Ознакомительная версия.
Античный Рим — несомненная ощутимая реальность. Снова и снова приезжая в город, убеждаешься в первоначальном подозрении: две тысячи лет назад он был таким же, как сегодня, минус мотороллеры.
Римских древностей в Риме гораздо больше, чем в Афинах — афинских, и они плавно вписаны в городские улицы, как пригорки и рощи в повороты сельской дороги. Естественно и природно, в зелени деревьев, стоит единственная сохранившаяся в городе руина инсулы — многоквартирного дома, многоэтажки. Таково жилье большинства римлян: во времена Петрония и в наши. Инсула — справа от Витториано, монумента в честь первого короля объединенной Италии Виктора Эммануила II, беломраморной громадины, известной под кличками «свадебный торт» и «пишущая машинка». Обогнув его, выходишь к подножию Капитолийского холма. Прежде чем застыть в запланированном восторге перед Кордонатой — лестницей Микеланджело, — стоит взглянуть на кирпичную развалину, бывшую шестиэтажку. Дальше уже наверх, к прославленным музеям Капитолия. Из окна второго этажа Палаццо Нуово, где по всем расчетам находится знаменитый «Красный фавн», свешивается пухлый зад в алом трикотаже: искусство наглядно принадлежит народу. В зале, рядом с многосисечной Кибелой, присела немолодая и некрасивая женщина, кормит грудью ребенка.
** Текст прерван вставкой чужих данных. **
theorem openWindow_opened (s : State) : Opened s (s.openWindow s.cur) := by
  unfold State.openWindow
  dsimp only
  split
  · next h => exact ⟨rfl, rfl, rfl, rfl, fun _ => rfl, _, rfl, h⟩
  · next h =>
    split
    · next hp => exact ⟨rfl, rfl, rfl, rfl, fun hn => absurd (hp.symm.trans hn) (by decide), _, warp_setWarp_same _ _ _, rfl⟩
    · exact ⟨rfl, rfl, rfl, rfl, fun _ => apart_setWarp s _, _, warp_setWarp_same _ _ _, rfl⟩

/-- `WAIT` by some lane, whose reads raise nothing, holds its lanes at the slot (R120). -/
theorem execWait_good (s : State) (p : Pre) (eq wide : Bool) (d a b : Reg) (off : BitVec 16) (h0 : s.curWarp.execMask p ≠ 0)
    (hr : s.readRaises s.cur (s.curWarp.execMask p) (if wide then 8 else 4) (s.curWarp.ea a b off (if wide then 8 else 4)) = []) :
    execWait p eq wide d a b off s = .next ((s.openWindow s.cur).onWarp s.cur fun wp =>
      wp.holdLanes (s.curWarp.execMask p) (s.curWarp.holdHere .wait s.now)) := by
  have ho := openWindow_opened s
  unfold execWait
  dsimp only
  rw [if_neg h0, hr, if_neg (by simp), State.takeAll, List.foldl_nil, stoppedBy_nil, if_neg h0, ho.cur, ho.now]

/-! ### The write of `sr.fpflags` -/

theorem firstLane_lane (m : Mask) (k : Nat) (h : firstLane m = some k) : m.getLsbD k = true :=
  (mem_lanesOf m k).1 (List.mem_of_head? h)

theorem insertDue_last (p : Pend) (l : List Pend) (h : ∀ q ∈ l, q.due ≤ p.due) : insertDue p l = l ++ [p] := by
  induction l with
  | nil => rfl
  | cons q l ih =>
    rw [insertDue, if_neg (Nat.not_lt.2 (h q List.mem_cons_self)), ih fun r hr => h r (List.mem_cons_of_mem _ hr)]
    rfl

/-- The flags that lanes of one value raise together. -/
theorem orFlags_const (m : Mask) (k : Nat) (e : BitVec 5) (h : m.getLsbD k = true) : orFlags m (fun _ => e) = e := by
  have fold : ∀ ls : List Nat, ls.foldl (fun x _ => x ||| e) e = e := by
    intro ls
    induction ls with
    | nil => rfl
    | cons l ls ih => rw [List.foldl_cons, BitVec.or_self, ih]
  obtain ⟨l, ls, hls⟩ := List.exists_cons_of_ne_nil (List.ne_nil_of_mem ((mem_lanesOf m k).2 h))
  rw [orFlags, hls, List.foldl_cons, show 0 ||| e = e by simp, fold]

theorem and_31 (x : DWord) : x &&& 31 = (x.setWidth 5).setWidth 64 := by
  apply BitVec.eq_of_toNat_eq
  have hmod : x.toNat &&& 31 = x.toNat % 32 := Nat.and_two_pow_sub_one_eq_mod x.toNat 5
  simp [hmod]
  omega

/-- The result of a write of `sr.fpflags` (R126). -/
def Warp.flagsPend (wp : Warp) (v : DWord) : Pend :=
  ⟨wp.slotNo, wp.slotNo + 4, .flagsSet, wp.setMask, allLanes.map fun _ => v &&& 31, .uniform, .all, 0⟩

/-- The write of `sr.fpflags` sets the low bits of the value. -/
theorem flagsPend_flags (wp : Warp) (v : DWord) (k : Nat) (h : wp.setMask.getLsbD k = true) : (wp.flagsPend v).flags = v.setWidth 5 := by
  rw [Pend.flags, Warp.flagsPend, and_31]
  exact (orFlags_vals wp.setMask fun _ => v.setWidth 5).trans (orFlags_const wp.setMask k _ h)
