-- ==== Sys2Proof/Machine/Flags.lean ====
section
/-! DEFINITION. The fields of the flag word `PSW` (10_state.md rules R14 to R17). No instruction computes a flag
(43_alu_and_bit.md rule R154 (g)); the hardware reads only the bank-select field. -/

namespace Sys2Proof.Machine

/-- Carry, bit 7 (rule R14). -/
def pswCY (psw : Byte) : Bool := psw.getLsbD 7
/-- Auxiliary carry, bit 6 (rule R14). -/
def pswAC (psw : Byte) : Bool := psw.getLsbD 6
/-- User flag 0, bit 5 (rule R14). -/
def pswF0 (psw : Byte) : Bool := psw.getLsbD 5
/-- Register-bank-select, bits 4:3 with `PSW[3]` the low bit (rules R14, R15; bit order: decision D4,
notes/assumptions/4.md). -/
def pswBank (psw : Byte) : BitVec 2 := psw.extractLsb' 3 2
/-- Overflow, bit 2 (rule R14). -/
def pswOV (psw : Byte) : Bool := psw.getLsbD 2
/-- User-defined flag, bit 1 (rule R14). -/
def pswF1 (psw : Byte) : Bool := psw.getLsbD 1
/-- Parity, bit 0 (rule R14); a plain bit, not recomputed from `A` (rule R16). -/
def pswP (psw : Byte) : Bool := psw.getLsbD 0

/-- The flag word with the given fields (the layout of rule R14), for a host that prepares `PSW` before a run
(70_reset_and_hazards.md rule R208). -/
def pswOfFields (cy ac f0 : Bool) (rs : BitVec 2) (ov f1 p : Bool) : Byte :=
  (BitVec.ofBool cy ++ BitVec.ofBool ac ++ BitVec.ofBool f0 ++ rs
    ++ BitVec.ofBool ov ++ BitVec.ofBool f1 ++ BitVec.ofBool p).setWidth 8

end Sys2Proof.Machine
end

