-- ==== Sys2Proof/Machine/Control.lean ====
section
/-! DEFINITION. The execute stage of no-operation and control transfer (41_nop_and_jumps.md). A handler sees `pc` as the
address of its own opcode byte (40_step_cycle.md rule R100); stages 6 and 7 are the step's. -/

namespace Sys2Proof.Machine

/-- `NOP` (rule R110). -/
def execNop (s : State) : Host.Outcome State Fault Refusal := .next s

/-- `LJMP addr16` (rule R111). -/
def execLjmp (addr : Word) (s : State) : Host.Outcome State Fault Refusal := .next (jump addr s)

/-- `SJMP rel` (rules R112, R114). -/
def execSjmp (rel : Byte) (s : State) : Host.Outcome State Fault Refusal := .next (jump (relTarget s.pc rel) s)

/-- `DJNZ Rn,rel` (rule R113): the register is written in both cases; the test is on the new value. -/
def execDjnz (n : BitVec 3) (rel : Byte) (s : State) : Host.Outcome State Fault Refusal :=
  let v := readReg s n - 1#8
  let s' := writeReg n v s
  .next (if v = 0#8 then s' else jump (relTarget s.pc rel) s')

end Sys2Proof.Machine
end

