-- ==== Sys2Proof/Machine/Moves.lean ====
section
/-! DEFINITION. The execute stage of the data moves (42_moves.md). -/

namespace Sys2Proof.Machine

/-- `MOV direct,#data` (rule R130). -/
def execMovDirectImm (direct data : Byte) (s : State) : Host.Outcome State Fault Refusal :=
  .next (directStore direct data s)

/-- `MOV Rn,#data` (rule R131): the hook is the one at the resolved address. -/
def execMovRnImm (n : BitVec 3) (data : Byte) (s : State) : Host.Outcome State Fault Refusal :=
  .next (directStore (regAddr s n) data s)

/-- `MOV DPTR,#data16` (rule R132). -/
def execMovDptrImm (data : Word) (s : State) : Host.Outcome State Fault Refusal := .next (writeDptr data s)

/-- `MOVX @DPTR,A` (rule R133): an out-of-range write is dropped and `ERR` stays `OK`. -/
def execMovxDptrA (s : State) : Host.Outcome State Fault Refusal := .next (writeXdata (readDptr s) s.a s)

/-- `MOV @Ri,A` (rule R134). -/
def execMovRiA (i : BitVec 1) (s : State) : Host.Outcome State Fault Refusal :=
  .next (directStore (indirectAddr s i) s.a s)

end Sys2Proof.Machine
end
Римская цепь впечатлений непрерывна. Конечно, Колизей стоит отдельной скалой, по которой карабкаются туристы, — великий монумент, и никак иначе его уже не воспринять. Но вот театр Марцелла минуешь, выходя от Капитолия к Тибру, как обычное здание, спохватываясь, что оно на полвека старше Колизея. По мосту Фабриция, построенному двадцать столетий назад, переходишь на остров Тиберину, с древних времен посвященный Эскулапу, — там и теперь, естественным образом, больница. Я ходил этим путем на медосмотр в 1977 году, оформляя документы на въезд в Штаты: римский транзит входил в стандартный маршрут тогдашних советских эмигрантов.
Гоголь писал, что в Рим влюбляешься постепенно, но на всю жизнь — у меня любовь оказалась на всю жизнь, но с первого взгляда. С первого ночного (венский поезд приходил поздно) прохода по городу: белый мрамор на черном небе, непременный аккордеон, облачные силуэты пиний, оказавшийся нескончаемым праздник на пьяцце Навона, кьянти из горла оплетенной бутыли на Испанской лестнице, к которой выходит виа Систина, где Гоголь сочинял «Мертвые души», задумав русскую «Одиссею», обернувшуюся русским «Сатириконом».
Только в Риме появляется странное ощущение, что город возник на земле сразу таким, каким ты его увидел, — так вся симфония целиком складывалась в голове Моцарта, и ее следовало лишь быстро записать. Рим записан в нашей прапамяти — потому его не столько узнаешь, сколько вспоминаешь.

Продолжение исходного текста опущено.